Some would argue the BCS, a points system implemented to pair schools for a title in a sport that has resisted overtures for a playoff, only dodged a bullet in 2006. There was plenty of controversy in Ann Arbor when Florida narrowly edged Michigan for the No. 2 spot in the final standings, but that outcry largely subsided after Michigan got routed in the Rose Bowl by USC and Florida upset No. 1 Ohio State to win the national title.

There will be no changes to the BCS standings formula in 2007. The components will remain the Harris and USA Today coaches’ polls and the same six computer operators, with each element awarded one-third weight.

The 11 BCS commissioners, along with independent Notre Dame, discussed but did not enact a rule that would allow more than two teams from one conference to play in a BCS game.
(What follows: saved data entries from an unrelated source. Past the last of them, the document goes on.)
/-! ### afterTerm -/

@[simp] theorem afterTerm_ph (c : Cfg) (v : Variant) (s : State) (ch : List Byte) :
    (afterTerm c v s ch).ph =
      .loop := rfl
@[simp] theorem afterTerm_i (c : Cfg) (v : Variant) (s : State) (ch : List Byte) : (afterTerm c v s ch).i = s.i := rfl
@[simp] theorem afterTerm_lanes (c : Cfg) (v : Variant) (s : State) (ch : List Byte) :
    (afterTerm c v s ch).lanes =
      permute (absorb c v s.lanes ch (s.lenl - BitVec.ofNat AW (chunkSize v))) := rfl
@[simp] theorem afterTerm_t (c : Cfg) (v : Variant) (s : State) (ch : List Byte) : (afterTerm c v s ch).t = s.t := rfl
@[simp] theorem afterTerm_lcmd (c : Cfg) (v : Variant) (s : State) (ch : List Byte) :
    (afterTerm c v s ch).lcmd =
      s.lcmd := rfl
@[simp] theorem afterTerm_opl (c : Cfg) (v : Variant) (s : State) (ch : List Byte) :
    (afterTerm c v s ch).opl =
      s.opl := rfl
@[simp] theorem afterTerm_basel (c : Cfg) (v : Variant) (s : State) (ch : List Byte) :
    (afterTerm c v s ch).basel =
      s.basel := rfl
@[simp] theorem afterTerm_lenl (c : Cfg) (v : Variant) (s : State) (ch : List Byte) :
    (afterTerm c v s ch).lenl =
      s.lenl := rfl
@[simp] theorem afterTerm_mixl (c : Cfg) (v : Variant) (s : State) (ch : List Byte) :
    (afterTerm c v s ch).mixl =
      s.mixl := rfl
@[simp] theorem afterTerm_base (c : Cfg) (v : Variant) (s : State) (ch : List Byte) :
    (afterTerm c v s ch).base =
      s.base := rfl
@[simp] theorem afterTerm_len (c : Cfg) (v : Variant) (s : State) (ch : List Byte) :
    (afterTerm c v s ch).len =
      s.len := rfl
@[simp] theorem afterTerm_mixin (c : Cfg) (v : Variant) (s : State) (ch : List Byte) :
    (afterTerm c v s ch).mixin =
      s.mixin := rfl
@[simp] theorem afterTerm_err (c : Cfg) (v : Variant) (s : State) (ch : List Byte) :
    (afterTerm c v s ch).err =
      s.err := rfl
@[simp] theorem afterTerm_errcode (c : Cfg) (v : Variant) (s : State) (ch : List Byte) :
    (afterTerm c v s ch).errcode =
      s.errcode := rfl
@[simp] theorem afterTerm_out (c : Cfg) (v : Variant) (s : State) (ch : List Byte) :
    (afterTerm c v s ch).out =
      s.out := rfl
@[simp] theorem afterTerm_mem (c : Cfg) (v : Variant) (s : State) (ch : List Byte) :
    (afterTerm c v s ch).mem =
      s.mem := rfl
@[simp] theorem afterTerm_kinds (c : Cfg) (v : Variant) (s : State) (ch : List Byte) :
    (afterTerm c v s ch).kinds =
      s.kinds := rfl
@[simp] theorem afterTerm_agenda (c : Cfg) (v : Variant) (s : State) (ch : List Byte) :
    (afterTerm c v s ch).agenda =
      s.agenda := rfl
@[simp] theorem afterTerm_rdata (c : Cfg) (v : Variant) (s : State) (ch : List Byte) :
    (afterTerm c v s ch).rdata =
      s.rdata := rfl
@[simp] theorem afterTerm_draws (c : Cfg) (v : Variant) (s : State) (ch : List Byte) :
    (afterTerm c v s ch).draws =
      s.draws := rfl

/-! ### afterLoop -/

@[simp] theorem afterLoop_ph (c : Cfg) (v : Variant) (s : State) (ch : List Byte) :
    (afterLoop c v s ch).ph =
      if s.i.toNat + chunkSize v = nFull v s.lenl.toNat * chunkSize v then .tail else .loop := rfl
@[simp] theorem afterLoop_i (c : Cfg) (v : Variant) (s : State) (ch : List Byte) :
    (afterLoop c v s ch).i =
      s.i + BitVec.ofNat AW (chunkSize v) := rfl
@[simp] theorem afterLoop_lanes (c : Cfg) (v : Variant) (s : State) (ch : List Byte) :
    (afterLoop c v s ch).lanes =
      permute (absorb c v s.lanes ch s.i) := rfl
@[simp] theorem afterLoop_t (c : Cfg) (v : Variant) (s : State) (ch : List Byte) : (afterLoop c v s ch).t = s.t := rfl
@[simp] theorem afterLoop_lcmd (c : Cfg) (v : Variant) (s : State) (ch : List Byte) :
    (afterLoop c v s ch).lcmd =
      s.lcmd := rfl
@[simp] theorem afterLoop_opl (c : Cfg) (v : Variant) (s : State) (ch : List Byte) :
    (afterLoop c v s ch).opl =
      s.opl := rfl
@[simp] theorem afterLoop_basel (c : Cfg) (v : Variant) (s : State) (ch : List Byte) :
    (afterLoop c v s ch).basel =
      s.basel := rfl
@[simp] theorem afterLoop_lenl (c : Cfg) (v : Variant) (s : State) (ch : List Byte) :
    (afterLoop c v s ch).lenl =
      s.lenl := rfl
@[simp] theorem afterLoop_mixl (c : Cfg) (v : Variant) (s : State) (ch : List Byte) :
    (afterLoop c v s ch).mixl =
      s.mixl := rfl
@[simp] theorem afterLoop_base (c : Cfg) (v : Variant) (s : State) (ch : List Byte) :
    (afterLoop c v s ch).base =
      s.base := rfl
@[simp] theorem afterLoop_len (c : Cfg) (v : Variant) (s : State) (ch : List Byte) :
    (afterLoop c v s ch).len =
      s.len := rfl
@[simp] theorem afterLoop_mixin (c : Cfg) (v : Variant) (s : State) (ch : List Byte) :
    (afterLoop c v s ch).mixin =
      s.mixin := rfl
@[simp] theorem afterLoop_err (c : Cfg) (v : Variant) (s : State) (ch : List Byte) :
    (afterLoop c v s ch).err =
      s.err := rfl
@[simp] theorem afterLoop_errcode (c : Cfg) (v : Variant) (s : State) (ch : List Byte) :
    (afterLoop c v s ch).errcode =
      s.errcode := rfl
@[simp] theorem afterLoop_out (c : Cfg) (v : Variant) (s : State) (ch : List Byte) :
    (afterLoop c v s ch).out =
      s.out := rfl
@[simp] theorem afterLoop_mem (c : Cfg) (v : Variant) (s : State) (ch : List Byte) :
    (afterLoop c v s ch).mem =
      s.mem := rfl
@[simp] theorem afterLoop_kinds (c : Cfg) (v : Variant) (s : State) (ch : List Byte) :
    (afterLoop c v s ch).kinds =
      s.kinds := rfl
@[simp] theorem afterLoop_agenda (c : Cfg) (v : Variant) (s : State) (ch : List Byte) :
    (afterLoop c v s ch).agenda =
      s.agenda := rfl
@[simp] theorem afterLoop_rdata (c : Cfg) (v : Variant) (s : State) (ch : List Byte) :
    (afterLoop c v s ch).rdata =
      s.rdata := rfl
@[simp] theorem afterLoop_draws (c : Cfg) (v : Variant) (s : State) (ch : List Byte) :
    (afterLoop c v s ch).draws =
      s.draws := rfl

/-! ### afterTail -/

@[simp] theorem afterTail_ph (c : Cfg) (v : Variant) (s : State) (bytes : List Byte) :
    (afterTail c v s bytes).ph =
      .final := rfl
@[simp] theorem afterTail_i (c : Cfg) (v : Variant) (s : State) (bytes : List Byte) :
    (afterTail c v s bytes).i =
      s.i := rfl
@[simp] theorem afterTail_lanes (c : Cfg) (v : Variant) (s : State) (bytes : List Byte) :
    (afterTail c v s bytes).lanes =
      absorb c v (injectLength v s.lenl s.lanes) (scratchChunk (chunkSize v) (fillScratch (chunkSize v) bytes s.t)) s.i := rfl
@[simp] theorem afterTail_t (c : Cfg) (v : Variant) (s : State) (bytes : List Byte) :
    (afterTail c v s bytes).t =
      fillScratch (chunkSize v) bytes s.t := rfl
@[simp] theorem afterTail_lcmd (c : Cfg) (v : Variant) (s : State) (bytes : List Byte) :
    (afterTail c v s bytes).lcmd =
      s.lcmd := rfl
@[simp] theorem afterTail_opl (c : Cfg) (v : Variant) (s : State) (bytes : List Byte) :
    (afterTail c v s bytes).opl =
      s.opl := rfl
@[simp] theorem afterTail_basel (c : Cfg) (v : Variant) (s : State) (bytes : List Byte) :
    (afterTail c v s bytes).basel =
      s.basel := rfl
@[simp] theorem afterTail_lenl (c : Cfg) (v : Variant) (s : State) (bytes : List Byte) :
    (afterTail c v s bytes).lenl =
      s.lenl := rfl
@[simp] theorem afterTail_mixl (c : Cfg) (v : Variant) (s : State) (bytes : List Byte) :
    (afterTail c v s bytes).mixl =
      s.mixl := rfl
@[simp] theorem afterTail_base (c : Cfg) (v : Variant) (s : State) (bytes : List Byte) :
    (afterTail c v s bytes).base =
      s.base := rfl
@[simp] theorem afterTail_len (c : Cfg) (v : Variant) (s : State) (bytes : List Byte) :
    (afterTail c v s bytes).len =
      s.len := rfl
@[simp] theorem afterTail_mixin (c : Cfg) (v : Variant) (s : State) (bytes : List Byte) :
    (afterTail c v s bytes).mixin =
      s.mixin := rfl
@[simp] theorem afterTail_err (c : Cfg) (v : Variant) (s : State) (bytes : List Byte) :
    (afterTail c v s bytes).err =
      s.err := rfl
@[simp] theorem afterTail_errcode (c : Cfg) (v : Variant) (s : State) (bytes : List Byte) :
    (afterTail c v s bytes).errcode =
      s.errcode := rfl
@[simp] theorem afterTail_out (c : Cfg) (v : Variant) (s : State) (bytes : List Byte) :
    (afterTail c v s bytes).out =
      s.out := rfl
@[simp] theorem afterTail_mem (c : Cfg) (v : Variant) (s : State) (bytes : List Byte) :
    (afterTail c v s bytes).mem =
      s.mem := rfl
@[simp] theorem afterTail_kinds (c : Cfg) (v : Variant) (s : State) (bytes : List Byte) :
    (afterTail c v s bytes).kinds =
      s.kinds := rfl
@[simp] theorem afterTail_agenda (c : Cfg) (v : Variant) (s : State) (bytes : List Byte) :
    (afterTail c v s bytes).agenda =
      s.agenda := rfl
@[simp] theorem afterTail_rdata (c : Cfg) (v : Variant) (s : State) (bytes : List Byte) :
    (afterTail c v s bytes).rdata =
      s.rdata := rfl
@[simp] theorem afterTail_draws (c : Cfg) (v : Variant) (s : State) (bytes : List Byte) :
    (afterTail c v s bytes).draws =
      s.draws := rfl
Officials also nixed a proposal that would require championship-game participants to have won their conference titles.

Slive deemed the first year of “double host” or “piggyback,” a success, with the Fiesta Bowl setting a high bar with its presentation of Boise State-Oklahoma in the Fiesta Bowl and, a week later, the BCS championship game.

The issue becomes more complicated this year, in the post-Katrina era, with the Sugar Bowl hosting two games -- its own game and the BCS national title. But Slive left New Orleans saying, “There’s a sense we’re in good hands.”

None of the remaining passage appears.